ABOUT THIS TASK: Could you print every record exactly as it stands?

INPUT MATERIAL:
┌──
@[simp] theorem defer_clk (t : Todo) (d : Dev) : (defer t d).clk = d.clk := rfl
@[simp] theorem defer_regs (t : Todo) (d : Dev) : (defer t d).regs = d.regs := rfl
@[simp] theorem defer_force (t : Todo) (d : Dev) : (defer t d).force = d.force := rfl
@[simp] theorem defer_subs (t : Todo) (d : Dev) : (defer t d).subs = d.subs := rfl
@[simp] theorem defer_tab (t : Todo) (d : Dev) : (defer t d).tab = d.tab := rfl
@[simp] theorem defer_bpm (t : Todo) (d : Dev) : (defer t d).bpm = d.bpm := rfl
@[simp] theorem defer_sw (t : Todo) (d : Dev) : (defer t d).sw = d.sw := rfl
@[simp] theorem defer_ring (t : Todo) (d : Dev) : (defer t d).ring = d.ring := rfl
@[simp] theorem defer_cru (t : Todo) (d : Dev) : (defer t d).cru = d.cru := rfl
@[simp] theorem defer_sel (t : Todo) (d : Dev) : (defer t d).sel = d.sel := rfl
@[simp] theorem defer_selFlags (t : Todo) (d : Dev) : (defer t d).selFlags = d.selFlags := rfl
@[simp] theorem defer_mem (t : Todo) (d : Dev) : (defer t d).mem = d.mem := rfl
@[simp] theorem defer_forge (t : Todo) (d : Dev) : (defer t d).forge = d.forge := rfl
@[simp] theorem defer_adp (t : Todo) (d : Dev) : (defer t d).adp = d.adp := rfl
@[simp] theorem defer_fal (t : Todo) (d : Dev) : (defer t d).fal = d.fal := rfl
@[simp] theorem defer_tel (t : Todo) (d : Dev) : (defer t d).tel = d.tel := rfl
@[simp] theorem defer_hlt (t : Todo) (d : Dev) : (defer t d).hlt = d.hlt := rfl
@[simp] theorem defer_boot (t : Todo) (d : Dev) : (defer t d).boot = d.boot := rfl
@[simp] theorem defer_nv (t : Todo) (d : Dev) : (defer t d).nv = d.nv := rfl
@[simp] theorem defer_free (t : Todo) (d : Dev) : (defer t d).free = d.free := rfl
@[simp] theorem defer_todo (t : Todo) (d : Dev) : (defer t d).todo = d.todo ++ [t] := rfl
@[simp] theorem defer_evt (t : Todo) (d : Dev) : (defer t d).evt = d.evt := rfl

theorem tget_tput {α : Type} (t : Tab α) (k j : Nat) (a : α) : tget (tput t k a) j = if k = j then some a else tget t j := by
  induction t with
  | nil => simp [tput, tget]
  | cons p t ih =>
    obtain ⟨i, b⟩ := p
    unfold tput
    split
    · simp only [tget]
    · split
      · rename_i h; subst h; simp only [tget]; split <;> rfl
      · simp only [tget, ih]
        split
        · rename_i h1 h2; subst h2
          rw [if_neg h1]
        · rfl

@[simp] theorem tget_tput_self {α : Type} (t : Tab α) (k : Nat) (a : α) : tget (tput t k a) k = some a := by simp [tget_tput]

theorem tget_tput_ne {α : Type} (t : Tab α) (k j : Nat) (a : α) (h : k ≠ j) : tget (tput t k a) j = tget t j := by
  simp [tget_tput, h]

@[simp] theorem tgetD_tput_self {α : Type} (t : Tab α) (k : Nat) (a x : α) : tgetD (tput t k a) k x = a := by simp [tgetD]

theorem tgetD_tput_ne {α : Type} (t : Tab α) (k j : Nat) (a x : α) (h : k ≠ j) : tgetD (tput t k a) j x = tgetD t j x := by
  simp [tgetD, tget_tput_ne _ _ _ _ h]

theorem tget_tdel {α : Type} (t : Tab α) (k j : Nat) : tget (tdel t k) j = if k = j then none else tget t j := by
  induction t with
  | nil => simp [tdel, tget]
  | cons p t ih =>
    obtain ⟨i, b⟩ := p
    unfold tdel
    split
    · rename_i h; subst h
      simp only [tget, ih]; split <;> rfl
    · rename_i h
      simp only [tget, ih]
      split
      · rename_i h1; subst h1
        rw [if_neg (fun x => h x.symm)]
      · rfl

/-- A sub-port written reads back; every other is as it was. -/
@[simp] theorem sub_setSub_self (lp : Nat) (p : SubPort) (d : Dev) : sub (setSub lp p d) lp = p := by simp [sub]
theorem sub_setSub_ne (lp l : Nat) (p : SubPort) (d : Dev) (h : lp ≠ l) : sub (setSub lp p d) l = sub d l := by
  simp [sub, tgetD_tput_ne _ _ _ _ _ h]
@[simp] theorem sub_modSub_self (lp : Nat) (f : SubPort → SubPort) (d : Dev) : sub (modSub lp f d) lp = f (sub d lp) :=
  sub_setSub_self _ _ _
theorem sub_modSub_ne (lp l : Nat) (f : SubPort → SubPort) (d : Dev) (h : lp ≠ l) : sub (modSub lp f d) l = sub d l :=
  sub_setSub_ne _ _ _ _ h

/-- A register written reads back; every other is as it was. -/
@[simp] theorem rg_putReg_self (off v : Nat) (d : Dev) : rg (putReg off v d) off = v := by simp [rg]
theorem rg_putReg_ne (off o v : Nat) (d : Dev) (h : off ≠ o) : rg (putReg off v d) o = rg d o := by
  simp [rg, tgetD_tput_ne _ _ _ _ _ h]

end Sys2Proof.Machine
end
└──
ANSWER:
@[simp] theorem defer_clk (t : Todo) (d : Dev) : (defer t d).clk = d.clk := rfl
@[simp] theorem defer_regs (t : Todo) (d : Dev) : (defer t d).regs = d.regs := rfl
@[simp] theorem defer_force (t : Todo) (d : Dev) : (defer t d).force = d.force := rfl
@[simp] theorem defer_subs (t : Todo) (d : Dev) : (defer t d).subs = d.subs := rfl
@[simp] theorem defer_tab (t : Todo) (d : Dev) : (defer t d).tab = d.tab := rfl
@[simp] theorem defer_bpm (t : Todo) (d : Dev) : (defer t d).bpm = d.bpm := rfl
@[simp] theorem defer_sw (t : Todo) (d : Dev) : (defer t d).sw = d.sw := rfl
@[simp] theorem defer_ring (t : Todo) (d : Dev) : (defer t d).ring = d.ring := rfl
@[simp] theorem defer_cru (t : Todo) (d : Dev) : (defer t d).cru = d.cru := rfl
@[simp] theorem defer_sel (t : Todo) (d : Dev) : (defer t d).sel = d.sel := rfl
@[simp] theorem defer_selFlags (t : Todo) (d : Dev) : (defer t d).selFlags = d.selFlags := rfl
@[simp] theorem defer_mem (t : Todo) (d : Dev) : (defer t d).mem = d.mem := rfl
@[simp] theorem defer_forge (t : Todo) (d : Dev) : (defer t d).forge = d.forge := rfl
@[simp] theorem defer_adp (t : Todo) (d : Dev) : (defer t d).adp = d.adp := rfl
@[simp] theorem defer_fal (t : Todo) (d : Dev) : (defer t d).fal = d.fal := rfl
@[simp] theorem defer_tel (t : Todo) (d : Dev) : (defer t d).tel = d.tel := rfl
@[simp] theorem defer_hlt (t : Todo) (d : Dev) : (defer t d).hlt = d.hlt := rfl
@[simp] theorem defer_boot (t : Todo) (d : Dev) : (defer t d).boot = d.boot := rfl
@[simp] theorem defer_nv (t : Todo) (d : Dev) : (defer t d).nv = d.nv := rfl
@[simp] theorem defer_free (t : Todo) (d : Dev) : (defer t d).free = d.free := rfl
@[simp] theorem defer_todo (t : Todo) (d : Dev) : (defer t d).todo = d.todo ++ [t] := rfl
@[simp] theorem defer_evt (t : Todo) (d : Dev) : (defer t d).evt = d.evt := rfl

theorem tget_tput {α : Type} (t : Tab α) (k j : Nat) (a : α) : tget (tput t k a) j = if k = j then some a else tget t j := by
  induction t with
  | nil => simp [tput, tget]
  | cons p t ih =>
    obtain ⟨i, b⟩ := p
    unfold tput
    split
    · simp only [tget]
    · split
      · rename_i h; subst h; simp only [tget]; split <;> rfl
      · simp only [tget, ih]
        split
        · rename_i h1 h2; subst h2
          rw [if_neg h1]
        · rfl

@[simp] theorem tget_tput_self {α : Type} (t : Tab α) (k : Nat) (a : α) : tget (tput t k a) k = some a := by simp [tget_tput]

theorem tget_tput_ne {α : Type} (t : Tab α) (k j : Nat) (a : α) (h : k ≠ j) : tget (tput t k a) j = tget t j := by
  simp [tget_tput, h]

@[simp] theorem tgetD_tput_self {α : Type} (t : Tab α) (k : Nat) (a x : α) : tgetD (tput t k a) k x = a := by simp [tgetD]

theorem tgetD_tput_ne {α : Type} (t : Tab α) (k j : Nat) (a x : α) (h : k ≠ j) : tgetD (tput t k a) j x = tgetD t j x := by
  simp [tgetD, tget_tput_ne _ _ _ _ h]

theorem tget_tdel {α : Type} (t : Tab α) (k j : Nat) : tget (tdel t k) j = if k = j then none else tget t j := by
  induction t with
  | nil => simp [tdel, tget]
  | cons p t ih =>
    obtain ⟨i, b⟩ := p
    unfold tdel
    split
    · rename_i h; subst h
      simp only [tget, ih]; split <;> rfl
    · rename_i h
      simp only [tget, ih]
      split
      · rename_i h1; subst h1
        rw [if_neg (fun x => h x.symm)]
      · rfl

/-- A sub-port written reads back; every other is as it was. -/
@[simp] theorem sub_setSub_self (lp : Nat) (p : SubPort) (d : Dev) : sub (setSub lp p d) lp = p := by simp [sub]
theorem sub_setSub_ne (lp l : Nat) (p : SubPort) (d : Dev) (h : lp ≠ l) : sub (setSub lp p d) l = sub d l := by
  simp [sub, tgetD_tput_ne _ _ _ _ _ h]
@[simp] theorem sub_modSub_self (lp : Nat) (f : SubPort → SubPort) (d : Dev) : sub (modSub lp f d) lp = f (sub d lp) :=
  sub_setSub_self _ _ _
theorem sub_modSub_ne (lp l : Nat) (f : SubPort → SubPort) (d : Dev) (h : lp ≠ l) : sub (modSub lp f d) l = sub d l :=
  sub_setSub_ne _ _ _ _ h

/-- A register written reads back; every other is as it was. -/
@[simp] theorem rg_putReg_self (off v : Nat) (d : Dev) : rg (putReg off v d) off = v := by simp [rg]
theorem rg_putReg_ne (off o v : Nat) (d : Dev) (h : off ≠ o) : rg (putReg off v d) o = rg d o := by
  simp [rg, tgetD_tput_ne _ _ _ _ _ h]

end Sys2Proof.Machine
end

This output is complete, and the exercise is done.